We can check if a character of them matches by using isdigit() and comparation:
>>> match[0].isdigit() or match[0] == '/'
True
But we want to know if all chars match. We can get a list of results by using list comprehensions:
>>> [c.isdigit() or c == '/' for c in match]
[True, True, True, True, True, True, True, True]
>>> [c.isdigit() or c == '/' for c in no_match]
[True, True, True, False, True, True, True, True]
Note that the list of the non-matching string has False at the same position of the 'a' char.
Since we want all chars to match, we can use the all() function. It expects a list of values; if at least one of them is false, then it returns false:
>>> all([c.isdigit() or c == '/' for c in match])
True
>>> all([c.isdigit() or c == '/' for c in no_match])
False
You would be better to put it on a function:
>>> def digit_or_slash(s):
... return all([c.isdigit() or c == '/' for c in s])
...
>>> digit_or_slash(match)
True
>>> digit_or_slash(no_match)
False
Generator expressions tend to be more efficient:
>>> def digit_or_slash(s):
... return all(c.isdigit() or c == '/' for c in s)
...
But in your case it is probably negligible anyway.
in?I would prefer to use the in operator, as below:
>>> def digit_or_slash(s):
... return all(c in "0123456789/" for c in s)
Note that this is only one of the options. Sadly, your problem fails this Zen of Python recommendation (>>> import this):
There should be one- and preferably only one -obvious way to do it.
But that's ok, now you can choose whatever you prefer :)

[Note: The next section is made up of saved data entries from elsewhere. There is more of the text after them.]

-- ==== Sys2Proof/Machine/OpsPly.lean ====
section
/-!
DEFINITION. The polynomial engines' operations: ML-KEM, ML-DSA and loaded sets of their families, masking orders, and
the expansion cache (R307 to R327, R333).
-/
namespace Sys2Proof.Machine

/-! ### Masking order (R308) -/

/-- PLY_CFG.DEFAULT_ORDER as the request was issued. -/
def Req.defaultOrder (r : Req) : Nat := min (fld r.plyCfg 9 8) 2

/-- Where a key carries a masking order: a slot or a blob that KEY_H names; a hold does not, nor what a tow result resolves to. -/
def Req.keyOrder (r : Req) (m : KeyMat) : Nat :=
  if m.fromHold || (handleTow r.desc.usedKey).isSome then r.defaultOrder else m.order

/-- The order of a key generation: that of the result slot. -/
def State.targetOrder (s : State) (r : Req) : Nat :=
  match s.resolve r r.desc.resultH with
  | some h => if handleType h = 1 then (s.key (handleIndex h)).order else r.defaultOrder
  | none => r.defaultOrder

/-- The recipe that engine n runs for a request: a loaded set, or none for a fixed verification recipe. -/
def State.plyRecipe (s : State) (n : Nat) (o : Op) (alg : Nat) : Option RecipeSet := (s.ply n).rcp.find o alg

/-- The recipe of a request supports a masking order; a verification depends on none. -/
def State.orderOk (s : State) (r : Req) (o : Op) (order : Nat) : Bool :=
  match s.plyRecipe r.inst o r.desc.algN with
  | some b => (rsOrders b).testBit order
  | none => true

/-- What the standards' functions are told of the set: the ALG, and a loaded set's descriptor for an ALG of its own. -/
def State.plySetBytes (s : State) (r : Req) (o : Op) : Bytes :=
  r.desc.alg :: (if 0x80 ≤ r.desc.algN then (s.plyRecipe r.inst o r.desc.algN).getD [] else [])

/-- PK_LEN and CT_LEN of the recipe that the request runs. -/
def State.plyPk (s : State) (r : Req) (o : Op) : Nat := (setLens (s.plyRecipe r.inst o r.desc.algN) r.desc.algN).1
def State.plyCt (s : State) (r : Req) (o : Op) : Nat := (setLens (s.plyRecipe r.inst o r.desc.algN) r.desc.algN).2

/-- The words of recipe memory that a run reads from `pc` on, to its END (R331). -/
def runWords (m : Recipes) : Nat → Nat → List Nat
  | 0, _ => []
  | n + 1, pc => if 8192 ≤ pc then [] else pc :: (if fld (getKey 0 m.words pc) 31 26 = 0 then [] else runWords m n (pc + 1))

/-- The words with bad symbols that the recipe of a request reads: its code, from its entry and from the iteration entry, and its
constants. -/
def State.recipeFlaws (s : State) (r : Req) (o : Op) : SMap Bool :=
  let p := s.ply r.inst
  match p.rcp.find o r.desc.algN with
  | none => []
  | some b =>
    if p.bad.isEmpty then []
    else
      let ws := runWords p.rcp 8192 (rsEntry b o.plyEntry) ++ (if o == .mldsaSign || o == .mldsaSignMu then runWords p.rcp 8192 (rsEntry b 5) else []) ++
        numsFrom (rsConstOff b) (rsConstLen b)
      p.bad.filter (fun e => ws.contains e.1)

/-- An uncorrectable word in a recipe memory: the running request ends with ENGINE_FAULT and the engine leaves service
until it is restored (R335). -/
def State.recipeLost (s : State) (n : Nat) : State :=
  let s := ((s.updPly n (fun p => { p with restoring := true })).failUnit .ply n).moveReservations 3 n
  s.event srcPlyMemUncorr (s.unitDomain 3 n) n

/-- Words of recipe memory with one bad symbol are corrected as they are read. -/
def State.recipeFixed (s : State) (n : Nat) (words : List Nat) : State :=
  words.foldl (fun s k => (s.updPly n (fun p => { p with bad := dropKey k p.bad })).event srcPlyMemCorr (s.unitDomain 3 n) n) s

/-- An operation of a polynomial engine, run by its recipe: a word of the recipe that cannot be corrected ends it (R335). -/
def State.plyOp (s : State) (rid : Nat) (o : Op) (f : State → Req → State) : State :=
  s.runOp rid o (fun s r =>
    let flaws := s.recipeFlaws r o
    if flaws.any (·.2) then s.recipeLost r.inst else f (s.recipeFixed r.inst (flaws.map (·.1))) r)

/-- An operation of a polynomial engine completes: PLY_OPS counts it. -/
def State.plyDone (s : State) (r : Req) : State := s.setReg .plyOps (s.reg .plyOps r.inst + 1) r.inst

You could use the following regex.
import re
matched = re.match(r'^-?[0-9/]+$', '01/02/2016')
if matched:
print 'Matched integers with slashes'
Use a regular expression:
import re
if re.match("[0-9/]+$", variable):
pass # do something
re.match checks whether the variable matches the expression from the beginning on. The expression consists of the character class [0-9/] (numbers and the slash), a + (meaning one or more times), and a dollar symbol, which stands for the line end, so it makes sure the string not only starts with numbers (or slash), but also keeps matching the character class until the end.
you can use for loop to check char-by-char
def check(text):
for char in text:
if not (char.isdigit() or char == '/'):
return false
return true
if check(you_text):
print("OK")
If you will need different chars you can use list or text with allowed chars - similar to this:
def check(text):
for char in text:
if char not in "0123456789/":
return false
return true
Just another idea.
>>> set('01/02/2016') <= set('0123456789/')
True
>>> set('01/02 2016') <= set('0123456789/')
False
You could also do this using list comprehension and the any() function:
In [1]: mystring = '01/02/2016'
In [2]: all(c in '0123456789/' for c in mystring)
Out[2]: True